Isekado currently exports its products to 13 countries, including India and Vietnam. In Vietnam, Isekado has adopted a unique partnership model, training a local brewery to produce beer following our specifications. The finished product is then purchased and sold under the Isekado brand. This approach ensures consistent quality while fostering local collaboration and market adaptability.
Will Isekado be interested in setting up a craft brewery in Nepal?
We are actively exploring the possibility of expanding into Nepal. This marks our first visit to the country, and we are currently evaluating the potential for establishing a craft brewery in collaboration with local partners. The preliminary plan includes an initial investment of over Rs 50 million (approximately 50 million yen) and a strong focus on tailoring beer offerings to suit local preferences.
We plan to start with our most awarded beer, the Pale Ale, which exemplifies our commitment to cleanliness and rigorous quality control. The brewing equipment will likely be imported from Germany to maintain the same standards we uphold in Japan, although cost efficiency will also be a factor in final decisions. In terms of employment, we aim to hire more than 20 local staff over time. The first five years will be a learning period marked by experimentation and fine-tuning, but we anticipate strong growth thereafter. Ultimately, our long-term vision is to produce beer in Nepal that can compete and win on the international stage.

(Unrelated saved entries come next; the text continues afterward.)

-- ==== Sys2Proof/Machine/Control.lean ====
section
/-! DEFINITION. The control family (45_control): NOP and RESET_STREAM. -/

namespace Sys2Proof.Machine

open Sys2Proof

/-- NOP (R320): RES0 and RES1 become 0 and the command completes; ERROR and ERR stay as they are. -/
def execNop (s : State) : Host.Outcome State Fault Refusal := conclude (.ok ⟨s.stream, 0, 0⟩) s

/-- RESET_STREAM (R321): the return from an error. Reader, writer, window and tables take their initial values, OUT, the
contents of WIN and the configuration are kept, ERR and ERROR are cleared, and the command completes. -/
def execResetStream (s : State) : Host.Outcome State Fault Refusal :=
  conclude (.ok ⟨clearStream s.stream, 0, 0⟩) { s with error := false, err := none }

end Sys2Proof.Machine
end

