-- ==== Sys2Proof/Safety.lean ====
section
/-! DEFINITION. The terms the claims use: the invariants the spec states (10_state R30..R33), the bit streams of the
writer and the reader, the bits of codes, tokens and blocks, and what tokens replay to. -/

namespace Sys2Proof.Machine

open Sys2Proof

/-! Invariants -/

/-- BR_POS ≤ BR_END ≤ IN_SIZE, and BR_BIT = 0 whenever BR_POS = BR_END (10_state R30). -/
abbrev Reader.Ok (p : Params) (r : Reader) : Prop :=
  r.pos.toNat ≤ r.lim.toNat ∧ r.lim.toNat ≤ p.inSize ∧ (r.pos = r.lim → r.bit = 0)

/-- OUT_POS ≤ OUT_CAP, CNT is 0..7, and ACC[7:CNT] = 0 (10_state R31, R32). -/
abbrev Writer.Ok (p : Params) (w : Writer) : Prop :=
  w.outPos.toNat ≤ p.outCap ∧ w.cnt.toNat ≤ 7 ∧ w.acc.toNat < 2 ^ w.cnt.toNat

/-- WIN_FILL is 0..32768; until it saturates WIN_POS equals it; and the last WIN_FILL bytes are written ones: "No rule
reads a byte of WIN that has not been written since the clear" (10_state R33, R38). -/
abbrev Window.Ok (win : Window) : Prop :=
  win.fill.toNat ≤ Config.wsize ∧ (win.fill.toNat < Config.wsize → win.pos.toNat = win.fill.toNat) ∧
    ∀ i < win.fill.toNat, (lookupCell win.bytes.cells (win.pos - BitVec.ofNat 15 (i + 1)).toNat).isSome

/-- A table holds one length per symbol, none above MAXLEN(T), and is not over-subscribed (41_huffman R170, R171). -/
abbrev Table.Ok (id : TableId) (t : Table) : Prop :=
  t.len.length = tableSize id ∧ (∀ l ∈ t.len, l ≤ tableMaxLen id) ∧ t.overSubscribed = false

/-- ERROR is set exactly when ERR holds an error (10_state R29), and DONE is 0 while a command runs (10_state R23). -/
abbrev State.FlagsOk (s : State) : Prop := s.error = s.err.isSome ∧ (s.busy = true → s.done = false)

/-- BLOCK_TOKENS holds 1..65536 (10_state R26). -/
abbrev State.ConfigOk (s : State) : Prop := 1 ≤ s.blockTokens.toNat ∧ s.blockTokens.toNat ≤ 65536

/-- IN, OUT and WIN are in their canonical form and hold no byte beyond their size (10_state R36, R37, R38). -/
abbrev State.MemoriesOk (s : State) : Prop :=
  s.input.wf = true ∧ s.input.below s.params.inSize = true ∧
    s.stream.writer.out.wf = true ∧ s.stream.writer.out.below s.params.outCap = true ∧
    s.stream.window.bytes.wf = true ∧ s.stream.window.bytes.below Config.wsize = true

/-- The cursor invariants of 10_state R30..R32, for a stream state that no error made unspecified (10_state R43). -/
abbrev State.CursorsOk (s : State) : Prop :=
  s.error = false → s.stream.reader.Ok s.params ∧ s.stream.writer.Ok s.params

/-- The window invariant of 10_state R33, R38, for a stream state that no error made unspecified. -/
abbrev State.WindowOk (s : State) : Prop := s.error = false → s.stream.window.Ok

/-- The three tables are tables, for a stream state that no error made unspecified. -/
abbrev State.TablesOk (s : State) : Prop :=
  s.error = false →
    s.stream.litlen.Ok .litlen ∧ s.stream.dist.Ok .dist ∧ s.stream.clen.Ok .clen

/-- The bytes of a list are all listed in a memory from index `a` on. -/
abbrev Memory.holds (what : Unspecified) (m : Memory) (a : Nat) (bytes : List Byte) : Prop :=
  ∀ i (h : i < bytes.length), m.read what (a + i) = bytes[i]

/-! Bit streams -/

/-- `n` bits of a number, least significant first (20_memory R65). -/
def natBits (n v : Nat) : List Bool := (List.range n).map v.testBit

/-- The number whose bits these are, least significant first. -/
def bitsNat : List Bool → Nat
  | [] => 0
  | b :: rest => b.toNat + 2 * bitsNat rest

/-- Bit i of the written stream: "the bytes OUT[0 .. OUT_POS), followed by the BW_CNT low bits of BW_ACC" (40_bitstream
R140). -/
def Writer.bitAt (w : Writer) (i : Nat) : Bool :=
  if i < 8 * w.outPos.toNat then (w.out.read .outByte (i / 8)).getLsbD (i % 8)
  else w.acc.getLsbD (i - 8 * w.outPos.toNat)

/-- `n` more bits fit: every byte they complete has room below OUT_CAP (40_bitstream R141, R143). -/
abbrev Writer.Room (p : Params) (w : Writer) (n : Nat) : Prop := (w.bitPos + n) / 8 ≤ p.outCap

/-- `w'` is `w` with `bits` appended to its stream, and no other byte of OUT changed (40_bitstream R140, R143). -/
structure Writer.Appended (p : Params) (w w' : Writer) (bits : List Bool) : Prop where
  bitPos : w'.bitPos = w.bitPos + bits.length
  kept : ∀ i < w.bitPos, w'.bitAt i = w.bitAt i
  added : ∀ i (h : i < bits.length), w'.bitAt (w.bitPos + i) = bits[i]
  outside : ∀ a, a < w.outPos.toNat ∨ w'.outPos.toNat ≤ a → w'.out.read .outByte a = w.out.read .outByte a
  ok : w'.Ok p

/-- The reader's position in bits from IN[0] bit 0. -/
def Reader.bitPos (r : Reader) : Nat := 8 * r.pos.toNat + r.bit.toNat

/-- The next `n` bits of the reader: "bit BR_BIT of IN[BR_POS], then the higher bits of that byte, then each later byte
from bit 0" (40_bitstream R150). -/
def Reader.next (inb : Nat → Byte) (n : Nat) (r : Reader) : List Bool :=
  (List.range n).map (fun i => (inb ((r.bitPos + i) / 8)).getLsbD ((r.bitPos + i) % 8))

/-- Remaining() for a reader in its invariant (40_bitstream R150). -/
def Reader.left (r : Reader) : Nat := 8 * r.lim.toNat - r.bitPos

/-- The bits that remain to be read, in stream order (40_bitstream R150). -/
def Reader.rest (inb : Nat → Byte) (r : Reader) : List Bool := r.next inb r.left

/-- The reader `n` bits further. -/
def Reader.skip (n : Nat) (r : Reader) : Reader where
  pos := BitVec.ofNat 32 ((r.bitPos + n) / 8)
  lim := r.lim
  bit := BitVec.ofNat 3 ((r.bitPos + n) % 8)

/-! Code lengths -/

/-- The id of a table (10_state R39, 30_encoding R94). -/
def tableNumber : TableId → Nat
  | .litlen => 0
  | .dist => 1
  | .clen => 2

/-- The Kraft sum of the coded symbols' lengths, in units of 2^-15 (41_huffman R171). -/
def kraft (ls : List Nat) : Nat := (ls.map (fun l => if l = 0 then 0 else 2 ^ (15 - l))).sum

/-! The bits of codes, tokens and blocks -/

/-- The code of a symbol, most significant bit first (20_memory R66). -/
def Table.codeBits (t : Table) (s : Nat) : List Bool :=
  (List.range (t.lenOf s)).map (fun i => (t.code s).testBit (t.lenOf s - 1 - i))

/-- The table BuildTable makes from these lengths (41_huffman R175). -/
def tableOfLengths (size : Nat) (ls : List Nat) : Table := ⟨ls ++ List.replicate (size - ls.length) 0⟩

/-- The bits of a token (43_deflate R240). -/
def tokenCode (ll dl : Table) : Token → List Bool
  | .lit b => ll.codeBits b.toNat
  | .mtch l d =>
    ll.codeBits (lsym l) ++ natBits (lextra (lsym l)) (l - lbase (lsym l)) ++
      dl.codeBits (dsym d) ++ natBits (dextra (dsym d)) (d - dbase (dsym d))

/-- The bits of a block's tokens and its end-of-block code (43_deflate R240). -/
def bodyBits (ll dl : Table) (ts : List Token) : List Bool :=
  ts.flatMap (tokenCode ll dl) ++ ll.codeBits 256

How do Isekado’s core principles—craftsmanship, science and mixed management—shape your approach to brewing and beyond?
Isekado integrates traditional Japanese craftsmanship with cutting-edge microbiological research. The brewery places a strong emphasis on cleanliness, consistency and a unique management style that blends Japanese attention to detail with Western flexibility and openness. According to the founder, these values are not only crucial in brewing but are also applicable across any high-quality manufacturing endeavor. This philosophy underpins every aspect of Isekado’s operations, from product development to global expansion.